How blown-up dam sparked rare ecological rebirth in Ukraine Feature story by The Guardian
In a haunting paradox of war, destruction has become the unlikely catalyst for ecological revival along Ukraine’s lower Dnipro River. As detailed in a recent Guardian feature, the 2023 collapse of the Russian-occupied Nova Kakhovka dam— widely seen as an act of war— has triggered not only human tragedy but also one of the most dramatic instances of spontaneous environmental regeneration in Europe’s recent memory.
What has emerged from the drained Kakhovka Reservoir is not just bare earth, but a living, evolving mosaic of wetlands, meadows, and riparian forest that echoes Ukraine’s mythic past. The area, once known as Velykyi Luh or “the Great Meadow,” had been submerged for nearly 70 years. Now, it is returning.
“It is an ancient, mythic terrain, woven through Ukrainian folklore,” says Valeriy Babko, a retired history teacher and veteran. “Think of all those Cossacks galloping through its valleys of forests so dense the sun barely pierced them.”
The transformation is dramatic and swift. Satellite imagery, ecological reports, and on-the-ground observations confirm the rise of a new forest of willow and poplar, the resurgence of endangered species like the sturgeon, and the rapid return of wildlife. Scientists believe this could evolve into the largest floodplain forest in Ukraine’s steppe zone.
“We are witnessing the emergence of a massive natural floodplain forest system,” explains Oleksiy Vasyliuk, head of the Ukrainian Nature Conservation Group. “It is not a managed project. It is the land itself returning to life.”
The ecological implications are continental. A 2025 report by the Ukrainian War Environmental Consequences Work Group (UWEC) estimated that as many as 40 billion tree seeds have sprouted, signaling a large-scale spontaneous rewilding. International experts, such as Eugene Simonov of Rivers without Boundaries, see the unfolding events as rare and globally relevant.
“Restoring natural freshwater ecosystems along a 250-km stretch of the lower Dnipro could be the largest project of its kind in Europe,” Simonov notes. He adds that it could be Ukraine’s “decisive contribution” to the EU’s environmental goals.

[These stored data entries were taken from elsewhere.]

/-- Without a change of the interlock only the budget unit acts. -/
theorem State.channelParted_of_no_interlock {s : State} {c : Channel} {old new : ChannelRecord}
    (h : c ≠ .h0 ∨ old.dipWithMain = new.dipWithMain) :
    (s.channelParted c old new).budget = channelBudget s.store.working s.monitor.aEff c old new s.budget
      ∧ (s.channelParted c old new).demand = s.demand := by
  have no : ¬(c = .h0 ∧ old.dipWithMain ≠ new.dipWithMain) := fun k => h.elim (· k.1) k.2
  by_cases moves : old.cls ≠ new.cls ∨ old.nominal ≠ new.nominal
  · have parts : channelParts c old new = [.budget] := by simp only [channelParts, if_neg no, if_pos moves]; rfl
    have e : s.channelParted c old new = (s.inFreeOrder (channelParts c old new)).1.budgetWrite c old new := by
      rw [State.channelParted, parts]
      rfl
    rw [e]
    exact ⟨State.budgetWrite_budget _ _ _ _, (State.budgetWrite_demand _ _ _ _).1⟩
  · have parts : channelParts c old new = [] := by simp only [channelParts, if_neg no, if_neg moves]; rfl
    have e : s.channelParted c old new = (s.inFreeOrder (channelParts c old new)).1 := by
      rw [State.channelParted, parts]
      rfl
    rw [e, channelBudget_of_same (by simpa [not_or] using moves)]
    exact ⟨rfl, rfl⟩

/-- A change of DIP_WITH_MAIN of H0 is re-resolved, before or after the budget unit's part, or alone where that part has
nothing to do (R17, log 14). -/
theorem State.channelParted_of_interlock {s : State} {c : Channel} {old new : ChannelRecord}
    (h : c = .h0 ∧ old.dipWithMain ≠ new.dipWithMain) :
    let t := (s.inFreeOrder (channelParts c old new)).1
    (old.cls = new.cls ∧ old.nominal = new.nominal ∧ s.channelParted c old new = t.reresolve)
      ∨ s.channelParted c old new = t.reresolve.budgetWrite c old new
      ∨ s.channelParted c old new = (t.budgetWrite c old new).reresolve := by
  dsimp only
  by_cases moves : old.cls ≠ new.cls ∨ old.nominal ≠ new.nominal
  · have parts : channelParts c old new = [.budget, .interlock] := by
      simp only [channelParts, if_pos h, if_pos moves]
      rfl
    have order : (s.inFreeOrder (channelParts c old new)).2 = [.budget, .interlock]
        ∨ (s.inFreeOrder (channelParts c old new)).2 = [.interlock, .budget] := by
      have k : (s.inFreeOrder (channelParts c old new)).2.Perm [.budget, .interlock] := parts ▸ freeOrder_perm _ _ _
      exact List.perm_pair.1 k
    rcases order with order | order
    · refine .inr (.inr ?_)
      rw [State.channelParted, order]
      rfl
    · refine .inr (.inl ?_)
      rw [State.channelParted, order]
      rfl
  · have parts : channelParts c old new = [.interlock] := by
      simp only [channelParts, if_pos h, if_neg moves]
      rfl
    refine .inl ⟨by tauto, by tauto, ?_⟩
    rw [State.channelParted, parts]
    rfl

/-! ### The driver's part (R41, R91) -/

theorem State.flushStallOf_of_quiet {s : State} {c : Channel} (quiet : c = .h14 → s.blower.stallSamples < 80) :
    s.flushStallOf c = s := by
  unfold State.flushStallOf
  split
  next h => exact State.flushStall_of_short (quiet h)
  next => rfl

theorem State.holdWrite_of_enters {s : State} {c : Channel} {old new : ChannelRecord} (hold : s.monitor.hold = true)
    (enters : old.cls = 0 ∧ 0 < new.cls) (quiet : c = .h14 → s.blower.stallSamples < 80) :
    s.holdWrite c old new = s.holdDriver c := by
  rw [State.holdWrite, hold, if_neg (by simp), if_pos enters, State.flushStallOf_of_quiet quiet]

theorem State.holdWrite_of_leaves {s : State} {c : Channel} {old new : ChannelRecord} (hold : s.monitor.hold = true)
    (leaves : 0 < old.cls ∧ new.cls = 0) : s.holdWrite c old new = s.releaseDriver c := by
  rw [State.holdWrite, hold, if_neg (by simp), if_neg (by omega), if_pos leaves]

theorem State.holdWrite_of_same (s : State) (c : Channel) {old new : ChannelRecord} (h : old.cls = new.cls) :
    s.holdWrite c old new = s := by
  unfold State.holdWrite
  rw [if_neg (show ¬(old.cls = 0 ∧ 0 < new.cls) by omega), if_neg (show ¬(0 < old.cls ∧ new.cls = 0) by omega), ite_self]

theorem State.holdWrite_cases {s : State} {c : Channel} (quiet : c = .h14 → s.blower.stallSamples < 80)
    (old new : ChannelRecord) :
    s.holdWrite c old new = s ∨ s.holdWrite c old new = s.holdDriver c ∨ s.holdWrite c old new = s.releaseDriver c := by
  unfold State.holdWrite
  rw [State.flushStallOf_of_quiet quiet]
  split
  · exact .inl rfl
  · split
    · exact .inr (.inl rfl)
    · split
      · exact .inr (.inr rfl)
      · exact .inl rfl

/-- The driver's part moves the driver of its channel and the blower. -/
theorem State.holdWrite_frame {s : State} {c : Channel} (quiet : c = .h14 → s.blower.stallSamples < 80)
    (old new : ChannelRecord) :
    s.holdWrite c old new =
      { s with drivers := (s.holdWrite c old new).drivers, blower := (s.holdWrite c old new).blower } := by
  rcases State.holdWrite_cases quiet old new with e | e | e
  · rw [e]
  · rw [e, State.holdDriver_eq]
  · rw [e, State.releaseDriver_eq]

theorem State.heldOf_of_free {s : State} {c : Channel} (h : s.latched c = false) :
    s.heldOf c = (s.drivers.get c).hold (s.given c) := by
  rw [State.heldOf, h, if_neg Bool.false_ne_true]

/-- A driver released serves its wait out where one runs, and else stands at level 0 (R43, R127). -/
theorem Driver.release_spec (d : Driver) (now : Nat) (idle : DriverState) (waiting : Bool) :
    if d.restrikeAt ≠ none then (d.release now idle waiting).state = .tripWait
    else if waiting = true then (d.release now idle waiting).state = .stallWait
    else (d.release now idle waiting).state = idle ∧ (d.release now idle waiting).level = 0 := by
  unfold Driver.release
  cases h : d.restrikeAt with
  | some _ => rfl
  | none => cases waiting <;> simp [Driver.restarted]

theorem Driver.release_state (now : Nat) {idle : DriverState} (hi : idle = .off ∨ idle = .waiting) (waiting : Bool)
    (d : Driver) : (d.release now idle waiting).state ≠ .latched := by
  unfold Driver.release
  split
  · simp
  · split
    · simp
    · rcases hi with rfl | rfl <;> simp [Driver.restarted]

theorem State.set_latched {s t : State} {c : Channel} {x : Driver} (hd : t.drivers = s.drivers.set c x)
    (hx : x.state = .latched ↔ (s.drivers.get c).state = .latched) (d : Channel) : t.latched d = s.latched d := by
  refine State.latched_congr ?_
  rw [hd]
  by_cases e : d = c
  · subst e
    rwa [PerChannel.get_set_self]
  · rw [PerChannel.get_set_of_ne _ _ e]

/-- No driver enters or leaves LATCHED by the driver's part. -/
theorem State.holdWrite_latched {s : State} {c : Channel} (quiet : c = .h14 → s.blower.stallSamples < 80)
    (old new : ChannelRecord) (d : Channel) : (s.holdWrite c old new).latched d = s.latched d := by
  rcases State.holdWrite_cases quiet old new with e | e | e
  · rw [e]
  · rw [e, s.holdDriver_eq]
    refine State.set_latched rfl ?_ d
    cases h : s.latched c with
    | true => rw [State.heldOf, if_pos h]
    | false =>
      have free : (s.drivers.get c).state ≠ .latched := beq_eq_false_iff_ne.1 h
      rw [State.heldOf_of_free h]
      exact iff_of_false (by simp [Driver.hold]) free
  · rw [e, s.releaseDriver_eq]
    refine State.set_latched rfl ?_ d
    unfold State.releasedOf
    split
    next held => exact iff_of_false (Driver.release_state _ (s.idleState_cases c) _ _) (by simp [held])
    next => exact Iff.rfl

/-! ### A channel record's write, clause by clause (R17, R41, R66, R67, R91) -/

section
variable {p : State} {c : Channel} {old new : ChannelRecord}

theorem State.channelParted_quiet (h : c = .h14 → p.blower.stallSamples < 80) :
    c = .h14 → (p.channelParted c old new).blower.stallSamples < 80 := by
  intro e
  obtain ⟨-, -, -, -, samples⟩ := p.channelParted_partActed c old new
  have short := h e
  omega

theorem State.channelWrite_budget (plain : c ≠ .h0 ∨ old.dipWithMain = new.dipWithMain)
    (quiet : c = .h14 → p.blower.stallSamples < 80) :
    (p.channelWrite c old new).budget = channelBudget p.store.working p.monitor.aEff c old new p.budget
      ∧ (p.channelWrite c old new).demand = p.demand := by
  rw [State.channelWrite_eq, State.holdWrite_frame (State.channelParted_quiet quiet)]
  exact State.channelParted_of_no_interlock plain

theorem State.h0_quiet (h : c = .h0) : c = .h14 → p.blower.stallSamples < 80 := fun e => by rw [h] at e; cases e

theorem State.channelWrite_settled (moves : c = .h0 ∧ old.dipWithMain ≠ new.dipWithMain) (free : p.demand.sideFree) :
    (p.channelWrite c old new).settled := by
  have quiet := State.channelParted_quiet (p := p) (old := old) (new := new) (State.h0_quiet moves.1)
  have parted : (p.channelParted c old new).settled := by
    rcases State.channelParted_of_interlock (s := p) moves with ⟨-, -, e⟩ | e | e
    · rw [e]
      exact State.reresolve_settled free
    · have acted := State.budgetWrite_partActed (p.inFreeOrder (channelParts c old new)).1.reresolve c old new
      obtain ⟨demand, resolution⟩ :=
        State.budgetWrite_demand (p.inFreeOrder (channelParts c old new)).1.reresolve c old new
      rw [e]
      exact (State.settled_congr demand resolution acted.1.flags acted.1.monitor acted.1.store acted.latched).2
        (State.reresolve_settled free)
    · rw [e]
      refine State.reresolve_settled ?_
      rwa [(State.budgetWrite_demand _ c old new).1]
  rw [State.channelWrite_eq]
  refine (State.settled_congr ?_ ?_ ?_ ?_ ?_ (State.holdWrite_latched quiet old new)).2 parted <;>
    rw [State.holdWrite_frame quiet]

But the resurgence is shadowed by the toxic legacy of the reservoir. When the dam broke, over 1.5 cubic kilometers of sediment containing heavy metals and industrial pollutants were released. That sludge now threatens to contaminate soils, water, and food webs. Freshwater ecologist Oleksandra Shumilova offers a stark warning:
“All these pollutants were absorbed into these fine particles that were deposited on the bottom... like an enormous sponge... When the dam was drained it sent an enormous quantity of polluted, potentially toxic waste flowing into the wider area.”
“Even in small concentrations, they can have negative effects on virus systems of human organisms... cancer, endocrine disruptions, problems with lungs, with kidneys.”

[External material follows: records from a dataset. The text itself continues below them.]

-- ==== Sys2Proof/Machine/History.lean ====
section
/-! DEFINITION. The history buffer, unit lzss_history_buffer (spec/20_memory.md R65 to R69). -/

namespace Sys2Proof.Machine

/-- `HistAppend(b)` for given sizes (R66, R6): store at index `e.hsize`, count it, and on reaching
the capacity shift the newest `capacity - compact` bytes down. What the shift leaves above them is
stale and never read. -/
def History.append (p : Config.HistParams) (h : History) (b : Byte) : History :=
  let bytes := h.bytes.take h.size ++ b :: h.bytes.drop (h.size + 1)
  if h.size + 1 = p.capacity then
    { bytes := (bytes.drop p.compact).take (p.capacity - p.compact)
        ++ bytes.drop (p.capacity - p.compact),
      size := p.capacity - p.compact }
  else { bytes := bytes, size := h.size + 1 }

/-- `HistRead(d)`: the byte `d` positions before the logical end; `none` where its `require`
fails (R67). -/
def History.read (h : History) (d : Nat) : Option Byte :=
  if 1 ≤ d ∧ d ≤ h.size then h.bytes[h.size - d]? else none

/-- The start step's `e.hsize <- 0`: "created empty" (R65, R160). -/
def History.clear (h : History) : History := { h with size := 0 }

end Sys2Proof.Machine
end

The long-term effects remain largely unknown, as scientists cannot access large parts of the site due to mines and ongoing shelling. Yet, in a paper co-authored by Shumilova and published in Science, the outlook for biodiversity remains cautiously hopeful: 80% of lost ecosystem functions could be restored within five years if the current regeneration continues.

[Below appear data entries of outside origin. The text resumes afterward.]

-- ==== Sys2Proof/Certificates/Slice0/Obligations.lean ====
section
/-! DEFINITION. The statements about the machine, from the numbered rules of spec/. -/

open Sys2Proof Sys2Proof.Machine

/-! ### Encodings -/

/-- Words written out from the encodings of spec/30_encoding.md and the vectors E1 to E3 of
spec/95_test_vectors.md: control byte first, then the payload, first byte lowest. That a word whose
bits name no format is read in the one these are is the model's choice (log entry 9). The last
clause, the Yaz0 header, rests on the byte values of its magic, which the spec marks as general
knowledge (PRESUMED: log entry 18). -/
def Obligations.SpecWordsDecode : Prop :=
  decodeTableWord 16 0x4101 = some (.lit 0x41) ∧
  decodeTableWord 16 0xFE04 = some (.scopy true false 0xFE) ∧
  decodeTableWord 24 0xFFFF02 = some (.lcopy2 0x1FFF 7) ∧
  decodeTableWord 24 0x000102 = some (.lcopy2 0 1) ∧
  decodeTableWord 32 0xFF008802 = some (.lcopy3 0x11 0xFF) ∧
  decodeTableWord 32 0x13FFF802 = some (.lcopy3 0x1FFF 0x13) ∧
  decodeTableWord 24 0x000002 = some .endMark ∧
  decodeTableWord 16 0x4880 = some (.yaz0Lit 0x48) ∧
  decodeTableWord 24 0x03F000 = some (.yaz0Copy2 15 3) ∧
  decodeTableWord 32 0x02080000 = some (.yaz0Copy3 8 2) ∧
  decodeTableWord 128 0x05000000307A6159 = some (.yaz0Header 5 0)

/-- Decoding inverts encoding: where a well-formed command stands, at any cursor and with any
residue of control bits, its decoder reads exactly it and stops right after it. -/
def Obligations.DecodeInvertsEncode : Prop :=
  ∀ (i : Instr) (inp : Input) (c c' : Cursor), i.wf = true → standsAt inp i c c' →
    decode i.slot inp c = .instr i c'

/-- Whatever a decoder reads is a well-formed command of its own slot, and that command's code is
what stood there: no bit is ignored and no word has two meanings. -/
def Obligations.DecodedCommandStands : Prop :=
  ∀ (slot : Slot) (inp : Input) (c c' : Cursor) (i : Instr), decode slot inp c = .instr i c' →
    i.slot = slot ∧ i.wf = true ∧ standsAt inp i c c'

/-- The bytes of a well-formed command of one stream, control byte first, decode to it from any
base address and whatever follows; the pointer ends right after them. -/
def Obligations.OneStreamBytesDecode : Prop :=
  ∀ (i : Instr) (base : Nat) (rest : List Byte), i.wf = true → i.slot ≠ .yay0Command →
    ∃ c', decode i.slot (fun a => if a < base then none else (encodeBytes i ++ rest)[a - base]?)
        ⟨base, 0, 0, 0, 0⟩ = .instr i c' ∧
      c'.inPos = base + (encodeBytes i).length ∧ c'.cntPos = 0 ∧ c'.datPos = 0

/-- A well-formed Yay0 command whose control byte, count bytes and data bytes stand at the three
pointers decodes to it, and each pointer moves past its own stream's bytes only. -/
def Obligations.ThreeStreamBytesDecode : Prop :=
  ∀ (i : Instr) (inp : Input) (p q r : Nat), i.wf = true → i.slot = .yay0Command →
    let count := ((encode i).payload.filter (·.1 = .count)).map Prod.snd
    let data := ((encode i).payload.filter (·.1 = .data)).map Prod.snd
    inp p = some (controlByte i) →
    (∀ k b, count[k]? = some b → inp (q + k) = some b) →
    (∀ k b, data[k]? = some b → inp (r + k) = some b) →
    ∃ c', decode .yay0Command inp ⟨p, q, r, 0, 0⟩ = .instr i c' ∧ c'.inPos = p + 1 ∧
      c'.cntPos = q + count.length ∧ c'.datPos = r + data.length

/-- No command encoding is illegal: an input that never ends decodes at every cursor, in every
format. -/
def Obligations.NoIllegalCommand : Prop :=
  ∀ (slot : Slot) (inp : Input) (c : Cursor),
    slot = .prsCommand ∨ slot = .yaz0Command ∨ slot = .yay0Command →
    (∀ a, (inp a).isSome = true) → ∃ i c', decode slot inp c = .instr i c'

/-- R92: the first to the `k`-th PRS control bit of a fresh control byte are its bits 0 to
`k - 1`, taken with one fetch. -/
def Obligations.PrsControlBitsLsbFirst : Prop :=
  ∀ (inp : Input) (c : Cursor) (b : Byte) (k : Nat), c.ctlBits = 0 → inp c.inPos = some b →
    1 ≤ k → k ≤ 8 →
    readBits readBitPRS inp k c = .ok ((List.range k).map b.getLsbD)
      { c with inPos := c.inPos + 1, ctlByte := b >>> k, ctlBits := 8 - k }

/-- R112: the first to the `k`-th Yaz0 or Yay0 control bit of a fresh control byte are its bits 7
down to `8 - k`, taken with one fetch. -/
def Obligations.YazControlBitsMsbFirst : Prop :=
  ∀ (inp : Input) (c : Cursor) (b : Byte) (k : Nat), c.ctlBits = 0 → inp c.inPos = some b →
    1 ≤ k → k ≤ 8 →
    readBits readBitY inp k c = .ok ((List.range k).map fun j => b.getLsbD (7 - j))
      { c with inPos := c.inPos + 1, ctlByte := b <<< k, ctlBits := 8 - k }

Still, political uncertainty looms. Ukraine’s state hydro company, Ukrhydroenergo, has expressed intentions to rebuild the dam—a move that environmentalists say would undo the entire natural recovery.
“Rebuilding the dam the way it was would not be a recovery,” Vasyliuk says. “It would be an ecocide. It would destroy a young, spontaneous forest before we even have a chance to understand it.”
The site, much of which lies in protected zones under the Emerald Network, is a symbol of what Ukraine could offer Europe—not only in ecological resilience but in postwar vision. The UWEC report urges policymakers to recognize the moment as a rare, strategic opportunity.
“This is our biocultural sovereignty at stake,” Vasyliuk concludes. “That means our nature, our identity, our independence, and a symbol of the kind of nation we want to become.”
What began as a wartime disaster may yet become one of Europe’s great ecological experiments.
The question now is whether Ukraine will choose to preserve this unintentional gift of nature—or drown it again in pursuit of old paradigms.